ML-optimized Dockerfile:

# Start from NVIDIA CUDA base image
FROM nvidia/cuda:11.8.0-cudnn8-runtime-ubuntu22.04

# Set working directory
WORKDIR /app

# Install Python and system dependencies
RUN apt-get update && apt-get install -y \
    python3.10 \
    python3-pip \
    git \
    && rm -rf /var/lib/apt/lists/*

# Copy dependency specifications
COPY requirements.txt .

# Install Python dependencies
RUN pip install --no-cache-dir -r requirements.txt

# Copy project code
COPY . .

# Set environment variables for reproducibility
ENV PYTHONHASHSEED=42
ENV CUBLAS_WORKSPACE_CONFIG=:4096:8

# Default command
CMD ["python3", "train.py"]

Key practices for ML Docker images:

  • Use official NVIDIA CUDA images for GPU support
  • Pin all versions explicitly (Ubuntu version, Python version, base image tag)
  • Copy requirements before code (layer caching optimization)
  • Set environment variables affecting randomness
  • Document build date and versions in labels

Multi-stage builds reduce image size:

# Builder stage
FROM nvidia/cuda:11.8.0-cudnn8-devel-ubuntu22.04 as builder
# Install compilation dependencies
# Build wheels

# Runtime stage
FROM nvidia/cuda:11.8.0-cudnn8-runtime-ubuntu22.04
# Copy built wheels from builder
# Smaller final image

Docker Compose for Complex Setups

When projects need multiple services (ML training, database, API server), Docker Compose manages them together.

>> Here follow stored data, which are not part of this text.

/-- The window machine through `PIX_D` (R124). -/
theorem runs_stream {s : State} (hok : s.par.ok = true) (x0 x1 y0 y1 : Half) (pixels : List Byte) :
    Runs (streamElems s.par.chunkMax x0 x1 y0 y1 pixels) ((sendWindow x0 x1 y0 y1 s).bind (State.data pixels))
      (s.loadWindow x0 x1 y0 y1) id s.ParOf :=
  Runs.also (s := s.loadWindow x0 x1 y0 y1) (fun p => dataElems p.chunkMax pixels) (runs_window hok x0 x1 y0 y1) hok
    fun _ ht => runs_data ht pixels

/-! ## The glyph expander (R146) -/

/-- What the expander works with and does not change within a character. -/
structure Kept (s t : State) : Prop where
  par : t.par = s.par
  text : t.text = s.text
  glyph : t.glyph = s.glyph
  color : t.dp.color = s.dp.color
  ch : t.gx.ch = s.gx.ch
  ci : t.gx.ci = s.gx.ci

theorem Kept.refl (s : State) : Kept s s := ⟨rfl, rfl, rfl, rfl, rfl, rfl⟩

theorem Kept.trans {s t u : State} (h : Kept s t) (h' : Kept t u) : Kept s u :=
  ⟨h'.par.trans h.par, h'.text.trans h.text, h'.glyph.trans h.glyph, h'.color.trans h.color, h'.ch.trans h.ch, h'.ci.trans h.ci⟩

/-- Within a row. -/
def KeptRow (s t : State) : Prop := Kept s t ∧ t.gx.gr = s.gx.gr

theorem State.afterBit_col {s : State} (addr len : Half) (h : s.gx.gc < 7) :
    s.afterBit addr len = (s.setGc (s.gx.gc + 1)).pushWork [.text .bit addr len] := if_pos h

theorem State.afterBit_row {s : State} (addr len : Half) (h : s.gx.gc = 7) (hr : s.gx.gr < 7) :
    s.afterBit addr len = (s.setGr (s.gx.gr + 1)).pushWork [.text .row addr len] := by
  simp only [State.afterBit, h, hr, if_true]
  rfl

theorem State.afterBit_adv {s : State} (addr len : Half) (h : s.gx.gc = 7) (hr : s.gx.gr = 7) :
    s.afterBit addr len = s.pushWork [.text .adv addr len] := by
  simp only [State.afterBit, h, hr]
  rfl

/-- `T_BIT` and, where the bit is set, the window machine: one bit of the row. -/
theorem runs_bit {s : State} (hok : s.par.ok = true) (addr len : Half) :
    Runs [.text .bit addr len] (drawBit s.dp.color s.gx.gc s) s (State.afterBit addr len)
      (fun t => KeptRow s t ∧ t.gx.gc = s.gx.gc) := by
  by_cases hb : glyphBit s.gx.rowb s.gx.gc
  · have hd : drawBit s.dp.color s.gx.gc s =
        sendPixel (s.dp.cx + s.gx.gc.setWidth 16) (s.dp.cy + s.gx.gr.setWidth 16) s.dp.color s := if_pos hb
    rw [hd]
    generalize hx : s.dp.cx + s.gx.gc.setWidth 16 = x
    generalize hy : s.dp.cy + s.gx.gr.setWidth 16 = y
    let ws := streamElems s.par.chunkMax x x y y (bytes16 s.dp.color)
    have h1 : Runs [.text .bit addr len] (.go s) s
        (fun t => (t.loadWindow x x y y).pushWork (ws ++ [.text .pixelDone addr len])) (fun t => t = s) := by
      refine runs_one hok _ _ (fun rest => ?_) fun t e => (Flow.go.inj e).symm
      subst hx hy
      exact if_pos hb
    have h2 : Runs (ws ++ [.text .pixelDone addr len]) (sendPixel x y s.dp.color s) (s.loadWindow x x y y)
        (State.afterBit addr len) (fun t => KeptRow s t ∧ t.gx.gc = s.gx.gc) := by
      intro rest
      have hr := runs_stream hok x x y y (bytes16 s.dp.color) (.text .pixelDone addr len :: rest)
      have ha : ws ++ [.text .pixelDone addr len] ++ rest = ws ++ .text .pixelDone addr len :: rest := by simp
      rw [ha]
      refine ⟨fun t e => ?_, fun t e => hr.2 t e⟩
      obtain ⟨-, n, hn⟩ := hr.1 t e
      obtain ⟨ck, rfl⟩ := (performs_sendPixel x y s.dp.color s).go e
      refine ⟨⟨⟨⟨rfl, rfl, rfl, rfl, rfl, rfl⟩, rfl⟩, rfl⟩, n + 1, steps_add hn ?_⟩
      rw [steps_one]
      exact step_over (s := (s.sent _).withRegs _ _ ck) hok _ rest
    exact h1.bind (g := fun _ => sendPixel x y s.dp.color s) fun t ht => ⟨s.loadWindow x x y y, fun rest => by subst ht; rfl, h2⟩
  · have hd : drawBit s.dp.color s.gx.gc s = .go s := if_neg hb
    rw [hd]
    refine runs_one hok _ _ (fun rest => ?_) fun t e => ?_
    · exact if_neg hb
    · obtain rfl := Flow.go.inj e
      exact ⟨⟨.refl _, rfl⟩, rfl⟩

theorem idx8_drop (c : BitVec 3) : c < 7 → idx8.drop c.toNat = c :: idx8.drop (c + 1).toNat := by
  revert c; decide

theorem idx8_cons (c : BitVec 3) : ∃ l, idx8.drop c.toNat = c :: l := by
  have : (idx8.drop c.toNat).head? = some c := by revert c; decide
  exact List.head?_eq_some_iff.mp this

/-- The columns of a row from GC on. -/
theorem runs_bits (n : Nat) {s : State} (hn : s.gx.gc.toNat + n = 7) (hok : s.par.ok = true) (addr len : Half) :
    Runs [.text .bit addr len] (forEach (drawBit s.dp.color) (idx8.drop s.gx.gc.toNat) s) s (State.afterBit addr len)
      (fun t => KeptRow s t ∧ t.gx.gc = 7) := by
  induction n generalizing s with
  | zero =>
    have h7 : s.gx.gc = 7 := BitVec.eq_of_toNat_eq hn
    have hl : idx8.drop s.gx.gc.toNat = [s.gx.gc] := by rw [h7]; decide
    have hb : forEach (drawBit s.dp.color) [s.gx.gc] s = drawBit s.dp.color s.gx.gc s := by
      simp only [forEach]
      cases drawBit s.dp.color s.gx.gc s <;> rfl
    rw [hl, hb]
    exact (runs_bit hok addr len).mono fun t ht => ⟨ht.1, ht.2.trans h7⟩
  | succ n ih =>
    have hlt : s.gx.gc < 7 := by rw [BitVec.lt_def]; show _ < 7; omega
    have hsucc : (s.gx.gc + 1).toNat = s.gx.gc.toNat + 1 := by
      have : s.gx.gc.toNat < 7 := by omega
      rw [BitVec.toNat_add]; show (_ + 1) % 8 = _; omega
    have hdrop := idx8_drop s.gx.gc hlt
    rw [hdrop]
    refine (runs_bit hok addr len).bind (b := [.text .bit addr len])
      (g := forEach (drawBit s.dp.color) (idx8.drop (s.gx.gc + 1).toNat)) fun t ht => ⟨t.setGc (s.gx.gc + 1), fun rest => ?_, ?_⟩
    · exact (State.afterBit_col (s := t.over rest) addr len (ht.2 ▸ hlt)).trans (by rw [← ht.2]; rfl)
    · have hcol : t.dp.color = s.dp.color := ht.1.1.color
      have h := ih (s := t.setGc (s.gx.gc + 1)) (by show (s.gx.gc + 1).toNat + n = 7; omega) (ht.1.1.par ▸ hok)
      have hskip : forEach (drawBit s.dp.color) (idx8.drop (s.gx.gc + 1).toNat) t =
          forEach (drawBit s.dp.color) (idx8.drop (s.gx.gc + 1).toNat) (t.setGc (s.gx.gc + 1)) := by
        obtain ⟨l, e⟩ := idx8_cons (s.gx.gc + 1)
        rw [e]
        rfl
      rw [hskip]
      change Runs _ (forEach (drawBit t.dp.color) (idx8.drop (s.gx.gc + 1).toNat) (t.setGc (s.gx.gc + 1))) _ _ _ at h
      rw [hcol] at h
      exact h.mono fun u hu => ⟨⟨ht.1.1.trans ⟨hu.1.1.par, hu.1.1.text, hu.1.1.glyph, hu.1.1.color, hu.1.1.ch, hu.1.1.ci⟩,
        hu.1.2.trans ht.1.2⟩, hu.2⟩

docker-compose.yml for ML project:

version: '3.8'

services:
  trainer:
    build: .
    volumes:
      - ./data:/app/data
      - ./models:/app/models
      - ./logs:/app/logs
    environment:
      - CUDA_VISIBLE_DEVICES=0
      - PYTHONHASHSEED=42
    deploy:
      resources:
        reservations:
          devices:
            - driver: nvidia
              count: 1
              capabilities: [gpu]
  
  mlflow:
    image: ghcr.io/mlflow/mlflow:v2.8.0
    ports:
      - "5000:5000"
    volumes:
      - ./mlruns:/mlflow
    command: mlflow server --host 0.0.0.0 --backend-store-uri /mlflow
  
  jupyter:
    build: .
    ports:
      - "8888:8888"
    volumes:
      - ./notebooks:/app/notebooks
      - ./data:/app/data
    command: jupyter lab --ip=0.0.0.0 --allow-root --no-browser

Benefits:

  • All services defined in one file
  • Consistent network between services
  • Shared volume mounts for data
  • Easy to start entire stack with docker-compose up

Randomness Control and Determinism

Controlling randomness sources is essential for reproducible ML results.

Comprehensive Seed Setting

Set seeds for all randomness sources used in your project:

import random
import numpy as np
import torch
import os

def set_seed(seed=42):
    """Set seeds for reproducibility."""
    # Python built-in random
    random.seed(seed)
    
    # NumPy
    np.random.seed(seed)
    
    # PyTorch
    torch.manual_seed(seed)
    torch.cuda.manual_seed(seed)
    torch.cuda.manual_seed_all(seed)  # Multi-GPU
    
    # Environment variables
    os.environ['PYTHONHASHSEED'] = str(seed)
    
    # Enforce deterministic behavior (may reduce performance)
    torch.backends.cudnn.deterministic = True
    torch.backends.cudnn.benchmark = False
    
    # For CUDA >= 10.2
    os.environ['CUBLAS_WORKSPACE_CONFIG'] = ':4096:8'
    torch.use_deterministic_algorithms(True)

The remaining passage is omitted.